現在まさにそんな悩みを抱えている人事担当者は多いのではないでしょうか。

ひとつのヒントとして、教育施策を考えていく際、ファイナンス理論を人材育成に置き換えて考えてみることが分かりやすいです。

まず、ファイナンスは、未来の企業価値の向上を目指したマネジメントです。アカウンティング(会計)とファイナンス(財務)を混合される方もいらっしゃいますが、ファイナンスは財務的な意思決定を突き詰めているものです。

アカウンティングの目的は、過去と現在から企業の現状を把握する。

ファイナンスの目的は、未来に向けた企業価値の向上です。

経営層、管理職層は、ファイナンス理論について、未来への投資であることは至極当然のこととして捉えています。

人材育成も、未来の企業価値の向上を目指したマネジメントであることに変わりはありません

 

withコロナ時代はビジネスの不確実性に対応できる人材育成が重要である

未来の企業価値の向上を目指したマネジメントは、リスクの区別を行えることが重要になってきます。

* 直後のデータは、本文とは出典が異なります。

-- ==== Sys2Proof/Tests/Slice0.lean ====
section
/-! SUPPORT. Tests: ill-formed commands the check refuses, encodings written out from the spec, small runs of one command, and for each
statement a state and operands that meet its hypotheses (named `meets_` and the statement). -/

namespace Sys2Proof.Tests

/- One theorem at a time: their kernel evaluations side by side take more memory than the check allows. -/
set_option Elab.async false

open Sys2Proof.Machine Sys2Proof.Safety

/-! ### Small states -/

/-- A petal at the start of instruction memory. -/
def pet : Petal := { pc := 0x10000000 }
/-- A running core with petal p. -/
def coreOf (p : Petal) : Core := { running := true, petals := [(0, p)] }
/-- The panel right after reset with cluster 0 in RUN and core c as hart 0. -/
def withCore (c : Core) : State := { State.reset with cores := [(0, c)], regs := [(pwrClu 0, 0xE3)] }
/-- A partition of one cluster, 0, with stack 0's first 16 pages. -/
def part0 : Part := { cx := 0, cy := 0, w := 1, h := 1, rotate := false, stackTbl := 1, firstPage := 0, pages := 16 }
/-- `withCore` with that partition as number 0. -/
def withPart (c : Core) (q : Part) : State := { withCore c with parts := [(0, some q)] }
/-- A DATA token of epoch 0. -/
def tok : Token := { tag := 0, payload := 0x0706050403020100 }

/-! ### Well-formedness: an ill-formed term for each check -/

theorem test_hart_range : (Instr.pYield 18432).wellFormed = false ∧ (Instr.pYield 18431).wellFormed = true := by decide
theorem test_xreg_range : (Instr.qTag 0 32 0).wellFormed = false ∧ (Instr.qTag 0 31 0).wellFormed = true := by decide
theorem test_queue_range : (Instr.qPop 0 8).wellFormed = false ∧ (Instr.qPop 0 7).wellFormed = true := by decide
theorem test_payload_word_range : (Instr.qRdw 0 1 0 16).wellFormed = false ∧ (Instr.qRdw 0 1 0 15).wellFormed = true := by decide
theorem test_size_check : (Instr.scalarLoad 0 1 1 0 3 true).wellFormed = false ∧ (Instr.scalarLoad 0 1 1 0 4 true).wellFormed = true := by decide
theorem test_stat_direction : (Instr.qStat 0 1 0 2).wellFormed = false ∧ (Instr.qStat 0 1 0 1).wellFormed = true := by decide
theorem test_loop_level : (Instr.lcSet 0 0 4 1).wellFormed = false ∧ (Instr.lcSet 0 0 3 1).wellFormed = true := by decide
theorem test_engine_range : (Instr.eIssue 0 5 1 1).wellFormed = false ∧ (Instr.eIssue 0 4 1 1).wellFormed = true := by decide
theorem test_matrix_engine_range : (Instr.matmul 0 4).wellFormed = false ∧ (Instr.matmul 0 3).wellFormed = true := by decide
theorem test_physical_core_range : (Instr.shadowCheck 0 34).wellFormed = false ∧ (Instr.shadowCheck 575 33).wellFormed = true := by decide
theorem test_core_range : (Instr.standIn 0 32).wellFormed = false ∧ (Instr.standIn 0 31).wellFormed = true := by decide
theorem test_cluster_range : (Instr.packetSend 576).wellFormed = false ∧ (Instr.packetSend 575).wellFormed = true := by decide
theorem test_partition_range : (Instr.stepEnd 64).wellFormed = false ∧ (Instr.stepEnd 63).wellFormed = true := by decide
theorem test_region_range : (Instr.regionStall 256).wellFormed = false ∧ (Instr.regionStall 255).wellFormed = true := by decide
theorem test_unit_range : (Instr.steerRoute 0 4).wellFormed = false ∧ (Instr.steerRoute 0 3).wellFormed = true := by decide
theorem test_channel_range : (Instr.copy 0 16).wellFormed = false ∧ (Instr.copy 0 15).wellFormed = true := by decide
theorem test_stack_range : (Instr.passResponse 24).wellFormed = false ∧ (Instr.passResponse 23).wellFormed = true := by decide
theorem test_page_range : (Instr.pageTableUe 0 1048576).wellFormed = false ∧ (Instr.pageTableUe 0 1048575).wellFormed = true := by decide
theorem test_sensors : (Instr.stackTempSample 0 [80]).wellFormed = false ∧ (Instr.stackTempSample 0 [80, 81, 82, 83]).wellFormed = true := by decide
theorem test_port_range : (Instr.seamResend ⟨156, 0, 0⟩).wellFormed = false ∧ (Instr.seamResend ⟨0, 4, 0⟩).wellFormed = false
    ∧ (Instr.seamResend ⟨0, 0, 5⟩).wellFormed = false ∧ (Instr.seamResend ⟨155, 3, 4⟩).wellFormed = true := by decide
theorem test_lane_range : (Instr.lateUnitSend ⟨0, 0, 0⟩ 8).wellFormed = false ∧ (Instr.lateUnitSend ⟨0, 0, 0⟩ 7).wellFormed = true := by decide
theorem test_seam_word_length : (Instr.seamWord ⟨0, 0, 0⟩ [0]).wellFormed = false := by decide
theorem test_link_range : (Instr.linkReplay 36).wellFormed = false ∧ (Instr.linkReplay 35).wellFormed = true := by decide
theorem test_flit_length : (Instr.flitReceive 0 [0]).wellFormed = false ∧ (Instr.creditFlit 0 [1]).wellFormed = false := by decide
theorem test_link_die_range : (Instr.holdExpiry 6).wellFormed = false ∧ (Instr.holdExpiry 5).wellFormed = true := by decide
theorem test_segment_slot_range : (Instr.collSegmentTimeout 0 0 0 256).wellFormed = false ∧ (Instr.collSegmentTimeout 5 3 15 255).wellFormed = true := by decide
theorem test_bay_range : (Instr.laserModuleFail 10 false).wellFormed = false ∧ (Instr.laserModuleFail 9 false).wellFormed = true := by decide
theorem test_ring_range : (Instr.dbSqTail 64 0).wellFormed = false ∧ (Instr.dbSqTail 63 0).wellFormed = true := by decide
theorem test_aperture_range : (Instr.bar2Read 0xFFFFFFFFF 2).wellFormed = false ∧ (Instr.bar2Read 0xFFFFFFFFF 1).wellFormed = true := by decide
theorem test_register_word : (Instr.registerWrite .bar0 2 0).wellFormed = false ∧ (Instr.registerWrite .bar0 4 0).wellFormed = true := by decide
theorem test_die_range : (Instr.vpmTrip 188).wellFormed = false ∧ (Instr.vpmTrip 187).wellFormed = true := by decide
theorem test_domain_range : (Instr.regulatorPhaseFault 0 0 4 0).wellFormed = false ∧ (Instr.regulatorPhaseFault 155 3 3 7).wellFormed = true := by decide
theorem test_sensor_index : (Instr.thermalTrip 0 16 0).wellFormed = false ∧ (Instr.thermalTrip 0 15 0).wellFormed = true := by decide
theorem test_aux_sensors : (Instr.auxSensorPoll (List.replicate 9 0)).wellFormed = false := by decide
theorem test_control_die_range : (Instr.ctHeartbeat 2).wellFormed = false ∧ (Instr.ctHeartbeat 1).wellFormed = true := by decide
theorem test_severity_range : (Instr.eventRecord 0x0B01 7 0 0 0 0 0 []).wellFormed = false ∧ (Instr.eventRecord 0x0B01 2 0 0 9 0 0 []).wellFormed = false := by decide
theorem test_rim_range : (Instr.rimSegmentFail 8).wellFormed = false ∧ (Instr.rimSegmentFail 7).wellFormed = true := by decide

ある程度、統計的、先験的な情報から起こることを推察できるのがリスク、一方、推定・判断の範疇を脱せないのが不確実性です。

問い:どんな状態が起こりうるのか?

①わかっている

②ある程度わかる

③わからない

問い:どんな頻度で起こるのか?

①先験的確率

②統計的確率

③推定・判断

という整理から区別することができます。

下の図を参考にしてみてください。

リスクと不確実性をビジネスに置き換えて考えてみましょう。

工業化社会とポスト工業化社会(withコロナ)のビジネスの違いについて、捉えることができます。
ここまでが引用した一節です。